## [WHAT YOU SHOULD DO]
With the records below as your source, retype each line exactly from the top down to the line that contains "by_contra hformat", and include that line.

*** RAW DATA Section Begins ***

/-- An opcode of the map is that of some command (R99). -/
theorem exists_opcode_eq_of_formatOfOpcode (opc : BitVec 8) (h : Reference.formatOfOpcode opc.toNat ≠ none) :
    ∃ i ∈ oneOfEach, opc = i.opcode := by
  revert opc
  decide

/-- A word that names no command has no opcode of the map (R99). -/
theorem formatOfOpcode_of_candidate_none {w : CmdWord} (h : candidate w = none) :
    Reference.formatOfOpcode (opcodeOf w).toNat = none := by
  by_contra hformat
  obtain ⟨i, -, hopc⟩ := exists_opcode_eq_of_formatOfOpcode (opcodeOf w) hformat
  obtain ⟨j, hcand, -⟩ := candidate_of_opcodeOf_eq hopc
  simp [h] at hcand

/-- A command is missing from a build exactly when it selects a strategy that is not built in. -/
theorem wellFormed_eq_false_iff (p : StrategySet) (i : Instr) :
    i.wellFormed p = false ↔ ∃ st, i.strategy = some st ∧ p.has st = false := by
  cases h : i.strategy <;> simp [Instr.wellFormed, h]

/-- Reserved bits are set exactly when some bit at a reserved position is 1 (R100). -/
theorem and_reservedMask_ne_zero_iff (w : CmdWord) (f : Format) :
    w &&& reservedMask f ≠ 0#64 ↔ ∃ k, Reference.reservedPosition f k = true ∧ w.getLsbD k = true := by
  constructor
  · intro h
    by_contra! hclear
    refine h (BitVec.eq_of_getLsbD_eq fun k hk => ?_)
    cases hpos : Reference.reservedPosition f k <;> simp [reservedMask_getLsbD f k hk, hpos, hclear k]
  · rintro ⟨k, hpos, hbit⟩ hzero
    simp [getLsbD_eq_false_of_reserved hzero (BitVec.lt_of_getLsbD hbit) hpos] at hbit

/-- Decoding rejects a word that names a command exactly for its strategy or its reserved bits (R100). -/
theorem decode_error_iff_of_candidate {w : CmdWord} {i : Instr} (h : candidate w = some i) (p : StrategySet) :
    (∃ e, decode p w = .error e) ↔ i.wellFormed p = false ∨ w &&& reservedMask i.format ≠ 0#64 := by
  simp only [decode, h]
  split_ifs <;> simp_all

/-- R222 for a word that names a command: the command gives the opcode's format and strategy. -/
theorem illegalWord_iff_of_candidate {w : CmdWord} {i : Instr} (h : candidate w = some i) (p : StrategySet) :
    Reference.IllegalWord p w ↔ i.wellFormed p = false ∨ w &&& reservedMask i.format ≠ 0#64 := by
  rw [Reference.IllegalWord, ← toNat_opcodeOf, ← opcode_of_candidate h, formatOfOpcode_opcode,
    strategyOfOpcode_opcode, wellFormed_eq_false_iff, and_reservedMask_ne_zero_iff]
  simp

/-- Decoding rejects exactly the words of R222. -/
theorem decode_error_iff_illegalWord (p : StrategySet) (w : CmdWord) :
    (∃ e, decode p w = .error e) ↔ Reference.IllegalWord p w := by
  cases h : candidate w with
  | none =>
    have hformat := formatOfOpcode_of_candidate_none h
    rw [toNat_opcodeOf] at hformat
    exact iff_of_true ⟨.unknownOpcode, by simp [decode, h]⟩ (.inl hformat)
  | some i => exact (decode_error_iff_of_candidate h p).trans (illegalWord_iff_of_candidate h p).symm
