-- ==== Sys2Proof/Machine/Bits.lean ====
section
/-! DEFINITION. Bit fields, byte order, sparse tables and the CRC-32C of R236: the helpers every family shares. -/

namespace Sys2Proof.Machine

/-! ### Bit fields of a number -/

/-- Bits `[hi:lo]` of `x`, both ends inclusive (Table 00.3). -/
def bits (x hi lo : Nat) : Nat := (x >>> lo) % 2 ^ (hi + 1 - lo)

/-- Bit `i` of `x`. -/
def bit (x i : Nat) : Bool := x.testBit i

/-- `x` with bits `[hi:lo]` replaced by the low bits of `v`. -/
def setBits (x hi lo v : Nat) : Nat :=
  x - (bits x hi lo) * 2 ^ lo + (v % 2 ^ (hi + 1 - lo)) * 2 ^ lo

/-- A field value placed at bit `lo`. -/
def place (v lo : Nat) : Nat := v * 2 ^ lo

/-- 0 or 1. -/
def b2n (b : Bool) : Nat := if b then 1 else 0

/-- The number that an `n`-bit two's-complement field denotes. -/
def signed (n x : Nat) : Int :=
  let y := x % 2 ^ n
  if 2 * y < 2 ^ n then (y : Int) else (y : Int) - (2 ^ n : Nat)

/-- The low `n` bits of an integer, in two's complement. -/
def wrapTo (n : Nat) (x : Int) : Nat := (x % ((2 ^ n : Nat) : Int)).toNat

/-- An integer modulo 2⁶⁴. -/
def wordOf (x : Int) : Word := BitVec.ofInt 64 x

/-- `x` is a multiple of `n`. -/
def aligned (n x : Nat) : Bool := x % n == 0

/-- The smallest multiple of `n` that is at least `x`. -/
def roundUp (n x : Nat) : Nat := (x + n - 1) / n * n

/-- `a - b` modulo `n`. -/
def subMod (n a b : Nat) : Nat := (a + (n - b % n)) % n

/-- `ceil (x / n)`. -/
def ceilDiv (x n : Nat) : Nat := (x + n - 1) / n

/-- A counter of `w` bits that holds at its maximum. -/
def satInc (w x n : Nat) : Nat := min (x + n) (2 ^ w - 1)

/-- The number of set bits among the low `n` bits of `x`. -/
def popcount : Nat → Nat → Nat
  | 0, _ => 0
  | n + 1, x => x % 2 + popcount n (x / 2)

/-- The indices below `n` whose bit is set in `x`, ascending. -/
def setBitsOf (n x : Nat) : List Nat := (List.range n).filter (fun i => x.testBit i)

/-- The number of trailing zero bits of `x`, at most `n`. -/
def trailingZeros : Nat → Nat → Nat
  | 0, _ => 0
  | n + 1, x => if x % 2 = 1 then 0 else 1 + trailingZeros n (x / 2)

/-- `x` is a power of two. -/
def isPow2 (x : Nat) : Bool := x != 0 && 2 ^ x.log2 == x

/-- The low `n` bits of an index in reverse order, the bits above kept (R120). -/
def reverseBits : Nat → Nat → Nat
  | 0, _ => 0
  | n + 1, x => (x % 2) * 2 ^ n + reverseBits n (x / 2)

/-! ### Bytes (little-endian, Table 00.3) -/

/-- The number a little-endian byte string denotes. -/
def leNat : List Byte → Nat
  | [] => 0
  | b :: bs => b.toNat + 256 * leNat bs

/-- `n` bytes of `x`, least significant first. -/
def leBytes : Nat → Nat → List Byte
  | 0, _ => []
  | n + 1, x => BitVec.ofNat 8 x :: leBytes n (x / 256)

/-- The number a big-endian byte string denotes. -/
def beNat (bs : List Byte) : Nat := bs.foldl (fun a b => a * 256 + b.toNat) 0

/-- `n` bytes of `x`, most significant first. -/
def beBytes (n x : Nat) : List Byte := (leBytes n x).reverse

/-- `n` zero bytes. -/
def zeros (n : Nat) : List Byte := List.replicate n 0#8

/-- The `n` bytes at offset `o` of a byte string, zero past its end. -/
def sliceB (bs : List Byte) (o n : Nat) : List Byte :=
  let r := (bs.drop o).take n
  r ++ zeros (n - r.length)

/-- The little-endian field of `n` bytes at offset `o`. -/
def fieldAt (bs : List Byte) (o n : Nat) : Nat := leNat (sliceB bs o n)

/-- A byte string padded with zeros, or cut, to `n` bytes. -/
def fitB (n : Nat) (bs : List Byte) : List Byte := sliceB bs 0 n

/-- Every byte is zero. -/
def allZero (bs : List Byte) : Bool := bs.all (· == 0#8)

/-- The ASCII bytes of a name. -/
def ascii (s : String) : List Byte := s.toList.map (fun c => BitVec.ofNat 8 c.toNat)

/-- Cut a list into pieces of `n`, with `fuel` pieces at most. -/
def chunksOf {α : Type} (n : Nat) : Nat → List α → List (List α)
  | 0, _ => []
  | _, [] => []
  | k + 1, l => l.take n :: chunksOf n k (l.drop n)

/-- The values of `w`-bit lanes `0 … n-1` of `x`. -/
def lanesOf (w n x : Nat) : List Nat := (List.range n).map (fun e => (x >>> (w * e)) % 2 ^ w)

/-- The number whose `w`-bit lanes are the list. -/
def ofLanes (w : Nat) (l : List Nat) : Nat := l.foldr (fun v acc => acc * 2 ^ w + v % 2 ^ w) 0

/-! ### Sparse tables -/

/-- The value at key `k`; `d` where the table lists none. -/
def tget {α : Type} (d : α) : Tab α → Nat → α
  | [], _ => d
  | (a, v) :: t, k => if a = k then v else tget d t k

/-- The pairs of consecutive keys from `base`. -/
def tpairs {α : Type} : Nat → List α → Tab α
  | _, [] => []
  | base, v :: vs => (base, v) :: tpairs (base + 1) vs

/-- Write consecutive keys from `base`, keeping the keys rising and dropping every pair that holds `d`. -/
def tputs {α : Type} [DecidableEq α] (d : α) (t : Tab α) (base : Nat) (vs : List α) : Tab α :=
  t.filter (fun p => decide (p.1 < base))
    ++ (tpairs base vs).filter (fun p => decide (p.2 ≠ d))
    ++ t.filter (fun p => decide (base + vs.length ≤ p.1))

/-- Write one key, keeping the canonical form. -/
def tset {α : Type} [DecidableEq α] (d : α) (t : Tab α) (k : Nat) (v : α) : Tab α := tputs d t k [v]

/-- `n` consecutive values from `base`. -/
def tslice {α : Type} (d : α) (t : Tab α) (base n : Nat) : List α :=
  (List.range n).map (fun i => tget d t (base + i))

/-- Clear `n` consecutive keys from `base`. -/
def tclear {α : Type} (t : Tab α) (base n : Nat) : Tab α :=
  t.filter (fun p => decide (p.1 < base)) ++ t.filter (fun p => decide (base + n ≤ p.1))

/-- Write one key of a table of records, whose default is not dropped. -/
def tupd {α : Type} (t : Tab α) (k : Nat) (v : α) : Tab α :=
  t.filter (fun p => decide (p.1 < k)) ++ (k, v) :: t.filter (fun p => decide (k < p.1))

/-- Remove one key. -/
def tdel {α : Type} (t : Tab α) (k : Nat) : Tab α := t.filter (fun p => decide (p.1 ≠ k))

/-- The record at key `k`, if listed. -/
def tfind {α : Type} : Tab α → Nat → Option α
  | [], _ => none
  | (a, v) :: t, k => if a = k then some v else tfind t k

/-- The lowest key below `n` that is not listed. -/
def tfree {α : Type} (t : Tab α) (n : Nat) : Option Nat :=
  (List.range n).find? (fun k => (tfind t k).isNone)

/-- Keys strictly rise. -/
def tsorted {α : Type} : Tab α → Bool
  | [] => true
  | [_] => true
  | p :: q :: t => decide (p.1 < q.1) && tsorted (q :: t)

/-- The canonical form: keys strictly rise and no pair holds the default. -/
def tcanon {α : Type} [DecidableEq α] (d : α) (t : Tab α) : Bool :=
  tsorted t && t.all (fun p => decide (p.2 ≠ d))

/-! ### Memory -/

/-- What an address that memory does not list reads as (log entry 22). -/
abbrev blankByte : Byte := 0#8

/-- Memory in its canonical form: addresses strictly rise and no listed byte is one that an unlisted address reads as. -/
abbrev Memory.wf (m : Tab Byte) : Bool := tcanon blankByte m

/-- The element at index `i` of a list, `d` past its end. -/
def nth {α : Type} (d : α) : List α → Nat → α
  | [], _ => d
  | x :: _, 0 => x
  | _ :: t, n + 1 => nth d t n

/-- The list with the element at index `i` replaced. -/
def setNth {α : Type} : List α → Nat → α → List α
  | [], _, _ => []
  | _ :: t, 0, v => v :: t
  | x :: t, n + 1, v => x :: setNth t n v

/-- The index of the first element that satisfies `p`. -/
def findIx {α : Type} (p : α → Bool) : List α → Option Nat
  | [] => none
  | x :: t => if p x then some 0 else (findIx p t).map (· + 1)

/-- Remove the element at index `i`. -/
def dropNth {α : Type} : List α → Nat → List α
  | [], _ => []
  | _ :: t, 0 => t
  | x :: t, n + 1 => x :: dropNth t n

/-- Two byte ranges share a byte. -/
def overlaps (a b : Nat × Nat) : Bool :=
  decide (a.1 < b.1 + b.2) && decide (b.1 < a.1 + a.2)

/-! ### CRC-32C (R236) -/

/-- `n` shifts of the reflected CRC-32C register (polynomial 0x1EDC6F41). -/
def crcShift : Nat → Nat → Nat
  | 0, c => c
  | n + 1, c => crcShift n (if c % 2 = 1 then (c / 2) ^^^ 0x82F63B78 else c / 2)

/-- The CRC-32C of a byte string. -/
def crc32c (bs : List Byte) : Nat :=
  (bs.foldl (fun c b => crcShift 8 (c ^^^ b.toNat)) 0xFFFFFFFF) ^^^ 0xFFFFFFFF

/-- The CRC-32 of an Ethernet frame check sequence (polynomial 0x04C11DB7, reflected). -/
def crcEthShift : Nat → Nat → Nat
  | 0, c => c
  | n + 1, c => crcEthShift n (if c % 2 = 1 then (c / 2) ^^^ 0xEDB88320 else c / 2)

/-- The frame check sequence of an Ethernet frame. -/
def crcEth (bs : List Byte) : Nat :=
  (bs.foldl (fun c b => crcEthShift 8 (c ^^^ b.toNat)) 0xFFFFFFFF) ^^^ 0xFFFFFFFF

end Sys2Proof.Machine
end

*** RAW DATA Section Ends ***

## [THE COMPLETED TASK]
/-- An opcode of the map is that of some command (R99). -/
theorem exists_opcode_eq_of_formatOfOpcode (opc : BitVec 8) (h : Reference.formatOfOpcode opc.toNat ≠ none) :
    ∃ i ∈ oneOfEach, opc = i.opcode := by
  revert opc
  decide

/-- A word that names no command has no opcode of the map (R99). -/
theorem formatOfOpcode_of_candidate_none {w : CmdWord} (h : candidate w = none) :
    Reference.formatOfOpcode (opcodeOf w).toNat = none := by
  by_contra hformat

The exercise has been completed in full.